> [What you should do]
Please write out, exactly as given, every line of the entries below up to and including the line with "words it. -/".

**** Supplied records

-- ==== Sys2Proof/Laws/Codec.lean ====
section
/-! SUPPORT. The laws of the frame and address codecs and of the receiver's shift register. -/

namespace Sys2Proof.Machine

/-- On at most `BUF_BYTES` bytes of a long enough array the operation is done. -/
theorem onBytes_of_le (bytes : List Byte) (n : Nat) (s : State) (r : Ret) (h1 : n ≤ 1029) (h2 : n ≤ bytes.length) :
    onBytes bytes n s r = .next { s with ret := r } := by
  have hb : ¬ bufBytes < n := by unfold bufBytes; omega
  unfold onBytes handBack; rw [if_neg hb, if_neg (by omega)]

/-- VALIDATE as R126 words it. -/
theorem crcValid_iff_last (bytes : List Byte) (n : Nat) (hn : n ≤ bytes.length) : crcValid bytes n = true ↔ ∃ m, n = m+1 ∧ bytes[m]? = some (crcOf (bytes.take m)) := by
  cases n with
  | zero => simp [crcValid]
  | succ m =>
    have hm : m < bytes.length := by omega
    simp only [crcValid, List.getElem?_eq_getElem hm, beq_iff_eq, Option.some.injEq, Nat.add_right_cancel_iff, exists_eq_left', List.getD_eq_getElem?_getD, Option.getD_some]
    exact eq_comm

/-- Exclusive or 0 means equal. -/
theorem xor_eq_zero_iff (a b : Byte) : a ^^^ b = 0 ↔ a = b := by
  constructor
  · intro h
    have := congrArg (· ^^^ b) h
    simp only [BitVec.xor_assoc, BitVec.xor_self, BitVec.xor_zero] at this
    exact this.trans (BitVec.zero_xor)
  · rintro rfl; simp

/-- VALIDATE as the exclusive or of all the bytes. -/
theorem crcValid_iff_zero (bytes : List Byte) (n : Nat) (hn : n ≤ bytes.length) : crcValid bytes n = true ↔ 0 < n ∧ crcOf (bytes.take n) = 0 := by
  cases n with
  | zero => simp [crcValid]
  | succ m =>
    have hm : m < bytes.length := by omega
    rw [List.take_add_one, crcOf_append, List.getElem?_eq_getElem hm, Option.toList_some, crcOf_singleton, xor_eq_zero_iff]
    simp [crcValid, List.getElem?_eq_getElem hm]

/-- The CRC after one byte is replaced. -/
theorem crcOf_set (l : List Byte) (i : Nat) (x : Byte) (hi : i < l.length) : crcOf (l.set i x) = crcOf l ^^^ l[i] ^^^ x := by
  induction l generalizing i with
  | nil => simp at hi
  | cons a l ih =>
    have hc : ∀ (a : Byte) l, crcOf (a :: l) = a ^^^ crcOf l := fun a l => by
      rw [show a :: l = [a] ++ l from rfl, crcOf_append, crcOf_singleton]
    cases i with
    | zero => simp only [List.set_cons_zero, hc, List.getElem_cons_zero]
              rw [show a ^^^ crcOf l ^^^ a ^^^ x = (a ^^^ a) ^^^ crcOf l ^^^ x by ac_rfl]; simp [BitVec.xor_comm]
    | succ i =>
      simp only [List.set_cons_succ, hc, List.getElem_cons_succ, ih i (by simpa using hi)]; ac_rfl

/-- The bytes of some words. -/
theorem length_flatMap_wireBytes (ws : List Word) : (ws.flatMap wireBytes).length = 4 * ws.length := by
    induction ws with
    | nil => rfl
    | cons w ws ih => simp [List.flatMap_cons, ih, wireBytes]; omega

/-- One of the bytes of some words (R61). -/
theorem getElem?_flatMap_wireBytes (ws : List Word) (k j : Nat) (w : Word) (hj : j < 4) (hw : ws[k]? = some w) : (ws.flatMap wireBytes)[4*k+j]? = some (w.extractLsb' (24 - 8 * j) 8) := by
  induction ws generalizing k with
  | nil => simp at hw
  | cons v ws ih =>
    rw [List.flatMap_cons]
    cases k with
    | zero =>
      simp at hw; subst hw
      interval_cases j <;> simp [wireBytes]
    | succ k =>
      rw [List.getElem?_append_right (by simp [wireBytes]; omega)]
      rw [show 4 * (k+1) + j - (wireBytes v).length = 4 * k + j by simp [wireBytes]; omega]
      exact ih k (by simpa using hw)

/-- A one-hot mask has its index (R144). -/
theorem oneHotIndex_of_eq : ∀ (a : Byte) (i : Fin 5), a &&& 0x1F = 1 <<< i.val → oneHotIndex (submask a) = some i := by decide

/-- A mask that is not one-hot has none (R144). -/
theorem oneHotIndex_of_ne : ∀ (a : Byte), (∀ i : Fin 5, a &&& 0x1F ≠ 1 <<< i.val) → oneHotIndex (submask a) = none := by decide

/-- A word of some bytes (R63). -/
theorem getElem?_wordsOfWire (l : List Byte) (k : Nat) (h : 4 * k + 4 ≤ l.length) (b0 b1 b2 b3 : Byte)
   (h0 : l[4*k]? = some b0) (h1 : l[4*k+1]? = some b1) (h2 : l[4*k+2]? = some b2) (h3 : l[4*k+3]? = some b3) :
   (wordsOfWire l)[k]? = some (b0 ++ b1 ++ b2 ++ b3) := by
  induction k generalizing l with
  | zero =>
    match l, h with
    | a :: b :: c :: d :: r, _ => simp at h0 h1 h2 h3; subst h0 h1 h2 h3; simp [wordsOfWire]
  | succ k ih =>
    match l, h with
    | a :: b :: c :: d :: r, h =>
      simp only [wordsOfWire, List.getElem?_cons_succ]
      apply ih
      · simp at h; omega
      · rw [← h0, show 4 * (k+1) = 4*k+4 by omega]; simp
      · rw [← h1, show 4 * (k+1) + 1 = 4*k+1+4 by omega]; simp
      · rw [← h2, show 4 * (k+1) + 2 = 4*k+2+4 by omega]; simp
      · rw [← h3, show 4 * (k+1) + 3 = 4*k+3+4 by omega]; simp

/-- The number of words of some bytes. -/
theorem length_wordsOfWire (l : List Byte) : (wordsOfWire l).length = l.length / 4 := by
  match l with
  | [] => rfl
  | [_] => simp [wordsOfWire]
  | [_,_] => simp [wordsOfWire]
  | [_,_,_] => simp [wordsOfWire]
  | a :: b :: c :: d :: r => simp only [wordsOfWire, List.length_cons, length_wordsOfWire r]; omega

/-- The first byte of a word of four. -/
theorem extract_byte3 (a b c d : Byte) : (a ++ b ++ c ++ d : Word).extractLsb' 24 8 = a := by
  ext i hi; simp only [BitVec.getElem_extractLsb', BitVec.getLsbD_append]
  simp [show ¬ (24 + i < 8) by omega, show ¬ (24 + i - 8 < 8) by omega, show ¬ (24 + i - 8 - 8 < 8) by omega, show 24 + i - 8 - 8 - 8 = i by omega, hi]

/-- The second byte of a word of four. -/
theorem extract_byte2 (a b c d : Byte) : (a ++ b ++ c ++ d : Word).extractLsb' 16 8 = b := by
  ext i hi; simp only [BitVec.getElem_extractLsb', BitVec.getLsbD_append]
  simp [show ¬ (16 + i < 8) by omega, show ¬ (16 + i - 8 < 8) by omega, show 16 + i - 8 - 8 = i by omega, hi]

/-- The third byte of a word of four. -/
theorem extract_byte1 (a b c d : Byte) : (a ++ b ++ c ++ d : Word).extractLsb' 8 8 = c := by
  ext i hi; simp only [BitVec.getElem_extractLsb', BitVec.getLsbD_append]
  simp [show ¬ (8 + i < 8) by omega, show 8 + i - 8 = i by omega, hi]

/-- The last byte of a word of four. -/
theorem extract_byte0 (a b c d : Byte) : (a ++ b ++ c ++ d : Word).extractLsb' 0 8 = d := by
  ext i hi; simp only [BitVec.getElem_extractLsb', BitVec.getLsbD_append]
  simp [hi]

@[simp] theorem headerLength_headerWord (l : HdrLayout) (c r sd len : Byte) : headerLength l (headerWord l c r sd len) = len := by
  cases l <;> simp [headerLength, headerWord, extract_byte3, extract_byte0]

@[simp] theorem headerCommand_headerWord (l : HdrLayout) (c r sd len : Byte) : headerCommand l (headerWord l c r sd len) = c := by
  cases l <;> simp [headerCommand, headerWord, extract_byte3, extract_byte0]

@[simp] theorem headerRecipient_headerWord (l : HdrLayout) (c r sd len : Byte) : headerRecipient l (headerWord l c r sd len) = r := by
  cases l <;> simp [headerRecipient, headerWord, extract_byte2, extract_byte1]

@[simp] theorem headerSender_headerWord (l : HdrLayout) (c r sd len : Byte) : headerSender l (headerWord l c r sd len) = sd := by
  cases l <;> simp [headerSender, headerWord, extract_byte2, extract_byte1]

/-- A parsed frame has one word more than its length byte says (R128). -/
theorem length_words_of_parseFrame {l : HdrLayout} {bytes : List Byte} {n : Nat} {p : ParsedFrame}
    (hn : n ≤ bytes.length) (h : parseFrame l bytes n = some p) : p.words.length = 1 + p.length.toNat := by
  unfold parseFrame at h
  split at h
  · next hs =>
    simp only at h
    split at h
    · next hl =>
      cases h
      simp only [frameSizeOk, Bool.and_eq_true, decide_eq_true_eq] at hs
      simp only [length_wordsOfWire, List.length_take, hl]
      omega
    · cases h
  · cases h

/-- Shifting in a bit as arithmetic. -/
theorem shiftConcat_eq (x : Byte) (v : Bool) : x.shiftConcat v = (x <<< 1) ||| (if v then 1 else 0) := by
  revert x v; decide

/-- Eight bits shifted in, most significant first, are the byte. -/
theorem shiftConcat_eight : ∀ x y : Byte, (((((((( y.shiftConcat (x.getLsbD 7)).shiftConcat (x.getLsbD 6)).shiftConcat (x.getLsbD 5)).shiftConcat (x.getLsbD 4)).shiftConcat (x.getLsbD 3)).shiftConcat (x.getLsbD 2)).shiftConcat (x.getLsbD 1)).shiftConcat (x.getLsbD 0)) = x := by
  intro x y
  ext i hi
  interval_cases i <;> simp [BitVec.getElem_shiftConcat]

/-! ## The memory of a bus stays in canonical form -/

theorem Memory.wf_iff {t : Transport} : Memory.wf t = true ↔
    cellsWf bufBytes t.wb = true ∧ cellsWf bufBytes t.rb = true ∧ cellsWf lvWords t.lv = true := by
  simp [Memory.wf, and_assoc]

/-- After reset nothing is listed. -/
theorem Memory.wf_reset (p : Params) (b : Nat) : Memory.wf (resetTransport p b) = true := rfl

/-- WRITE fills `T.WB` from index 0 (R204). -/
theorem Memory.wf_accept {t : Transport} {p : Params} {t1 : Nat} {cmd rcp : Byte} {pl : List Word} {len : Byte} {e : Bool}
    {rt : Word} (hl : len.toNat ≤ pl.length) (h : Memory.wf t = true) :
    Memory.wf (t.accept p t1 cmd rcp pl len e rt) = true := by
  rw [Memory.wf_iff] at h ⊢
  refine ⟨cellsWf_writeCells _ _ _ h.1 ?_, h.2⟩
  have := len.isLt
  rw [length_frameBytes _ _ _ _ _ _ hl]
  simp only [frameSize, bufBytes]
  omega

/-- RX.BIT stores the next byte in `T.RB` while it has room (R179). -/
theorem Memory.wf_shiftIn {t : Transport} {v : Bool} (h : Memory.wf t = true) : Memory.wf (t.shiftIn v) = true := by
  rw [Memory.wf_iff] at h ⊢
  simp only [Transport.shiftIn]
  split
  · unfold Transport.storeByte
    split
    · next hc => exact ⟨h.1, cellsWf_writeCell _ _ _ h.2.1 hc, h.2.2⟩
    · exact h
  · exact h

/-- RXCOMPLETE publishes the words of a parsed frame in `T.LV` from index 0 (R212). -/
theorem Memory.wf_publish {t : Transport} {l : HdrLayout} {bytes : List Byte} {n : Nat} {p : ParsedFrame}
    (hn : n ≤ bytes.length) (hp : parseFrame l bytes n = some p) (h : Memory.wf t = true) :
    Memory.wf (t.publish p) = true := by
  rw [Memory.wf_iff] at h ⊢
  refine ⟨h.1, h.2.1, cellsWf_writeCells _ _ _ h.2.2 ?_⟩
  have := p.length.isLt
  rw [length_words_of_parseFrame hn hp]
  simp only [lvWords]
  omega

end Sys2Proof.Machine
end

********

> [Solution to this task]
-- ==== Sys2Proof/Laws/Codec.lean ====
section
/-! SUPPORT. The laws of the frame and address codecs and of the receiver's shift register. -/

namespace Sys2Proof.Machine

/-- On at most `BUF_BYTES` bytes of a long enough array the operation is done. -/
theorem onBytes_of_le (bytes : List Byte) (n : Nat) (s : State) (r : Ret) (h1 : n ≤ 1029) (h2 : n ≤ bytes.length) :
    onBytes bytes n s r = .next { s with ret := r } := by
  have hb : ¬ bufBytes < n := by unfold bufBytes; omega
  unfold onBytes handBack; rw [if_neg hb, if_neg (by omega)]

/-- VALIDATE as R126 words it. -/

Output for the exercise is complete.